### Requirement
Return only the stretch of the material below that begins with the line containing "s.pins := rfl" and ends with the line containing "(s.putAcc c d x).slot = s.slot := rfl", exactly; both of those lines belong to it.
· · ·
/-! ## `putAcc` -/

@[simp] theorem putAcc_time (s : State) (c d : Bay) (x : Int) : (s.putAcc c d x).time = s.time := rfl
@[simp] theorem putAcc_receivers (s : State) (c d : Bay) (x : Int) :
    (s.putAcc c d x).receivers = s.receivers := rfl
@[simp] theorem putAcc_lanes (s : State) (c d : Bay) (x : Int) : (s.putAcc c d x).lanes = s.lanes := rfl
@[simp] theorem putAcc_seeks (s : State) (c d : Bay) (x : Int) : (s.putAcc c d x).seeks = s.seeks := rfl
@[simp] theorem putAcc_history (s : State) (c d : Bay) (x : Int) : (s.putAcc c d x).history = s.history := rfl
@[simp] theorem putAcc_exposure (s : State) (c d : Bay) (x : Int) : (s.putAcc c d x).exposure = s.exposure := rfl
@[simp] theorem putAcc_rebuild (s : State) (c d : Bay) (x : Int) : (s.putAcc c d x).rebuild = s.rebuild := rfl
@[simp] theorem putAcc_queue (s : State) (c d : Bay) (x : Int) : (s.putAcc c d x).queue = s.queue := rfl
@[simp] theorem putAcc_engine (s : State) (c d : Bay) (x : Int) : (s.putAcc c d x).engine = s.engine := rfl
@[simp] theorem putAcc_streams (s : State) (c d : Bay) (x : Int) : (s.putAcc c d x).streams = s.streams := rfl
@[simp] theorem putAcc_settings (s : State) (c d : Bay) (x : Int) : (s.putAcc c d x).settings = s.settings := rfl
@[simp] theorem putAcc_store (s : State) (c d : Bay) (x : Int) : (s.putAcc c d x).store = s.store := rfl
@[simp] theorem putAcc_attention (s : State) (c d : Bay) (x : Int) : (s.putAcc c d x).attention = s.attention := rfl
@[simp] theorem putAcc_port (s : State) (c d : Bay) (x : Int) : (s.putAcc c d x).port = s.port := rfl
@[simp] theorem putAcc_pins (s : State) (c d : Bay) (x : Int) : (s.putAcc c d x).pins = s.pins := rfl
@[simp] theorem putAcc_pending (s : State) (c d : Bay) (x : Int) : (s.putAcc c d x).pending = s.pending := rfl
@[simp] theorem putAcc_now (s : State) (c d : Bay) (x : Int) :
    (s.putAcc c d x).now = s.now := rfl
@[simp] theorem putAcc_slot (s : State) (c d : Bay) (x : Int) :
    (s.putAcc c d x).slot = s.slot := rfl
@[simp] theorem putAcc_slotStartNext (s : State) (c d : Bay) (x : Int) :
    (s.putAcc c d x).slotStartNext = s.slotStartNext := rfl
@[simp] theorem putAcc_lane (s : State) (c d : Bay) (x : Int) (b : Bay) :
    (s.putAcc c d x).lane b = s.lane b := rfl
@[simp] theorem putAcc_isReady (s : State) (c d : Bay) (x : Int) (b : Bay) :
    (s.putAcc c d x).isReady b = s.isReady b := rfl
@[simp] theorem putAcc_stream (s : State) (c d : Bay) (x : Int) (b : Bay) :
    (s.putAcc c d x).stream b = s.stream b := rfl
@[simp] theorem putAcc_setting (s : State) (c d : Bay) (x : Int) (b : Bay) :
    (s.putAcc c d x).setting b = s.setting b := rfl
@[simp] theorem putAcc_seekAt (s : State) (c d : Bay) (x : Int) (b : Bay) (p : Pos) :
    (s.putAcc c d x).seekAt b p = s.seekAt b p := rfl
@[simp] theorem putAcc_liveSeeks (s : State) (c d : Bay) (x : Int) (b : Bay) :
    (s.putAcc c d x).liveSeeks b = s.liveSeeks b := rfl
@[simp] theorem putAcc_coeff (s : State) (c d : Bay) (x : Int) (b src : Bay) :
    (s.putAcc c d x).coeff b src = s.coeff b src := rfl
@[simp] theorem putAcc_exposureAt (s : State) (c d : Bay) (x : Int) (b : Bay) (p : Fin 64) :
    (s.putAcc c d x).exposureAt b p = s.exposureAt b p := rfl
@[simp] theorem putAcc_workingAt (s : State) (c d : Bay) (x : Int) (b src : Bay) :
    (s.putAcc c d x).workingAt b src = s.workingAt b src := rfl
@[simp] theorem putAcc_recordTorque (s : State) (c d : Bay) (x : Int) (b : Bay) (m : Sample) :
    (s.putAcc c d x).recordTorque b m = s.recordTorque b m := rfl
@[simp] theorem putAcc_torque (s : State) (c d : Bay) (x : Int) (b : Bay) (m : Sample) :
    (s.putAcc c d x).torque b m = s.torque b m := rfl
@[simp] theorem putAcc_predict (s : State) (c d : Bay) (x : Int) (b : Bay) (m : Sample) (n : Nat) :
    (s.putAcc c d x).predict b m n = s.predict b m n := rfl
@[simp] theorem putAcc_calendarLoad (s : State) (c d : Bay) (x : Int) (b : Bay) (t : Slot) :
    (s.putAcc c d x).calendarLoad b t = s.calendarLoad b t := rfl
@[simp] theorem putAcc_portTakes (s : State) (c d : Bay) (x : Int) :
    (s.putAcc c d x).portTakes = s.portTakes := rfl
· · ·
### Exercise output
@[simp] theorem putAcc_pins (s : State) (c d : Bay) (x : Int) : (s.putAcc c d x).pins = s.pins := rfl
@[simp] theorem putAcc_pending (s : State) (c d : Bay) (x : Int) : (s.putAcc c d x).pending = s.pending := rfl
@[simp] theorem putAcc_now (s : State) (c d : Bay) (x : Int) :
    (s.putAcc c d x).now = s.now := rfl
@[simp] theorem putAcc_slot (s : State) (c d : Bay) (x : Int) :
    (s.putAcc c d x).slot = s.slot := rfl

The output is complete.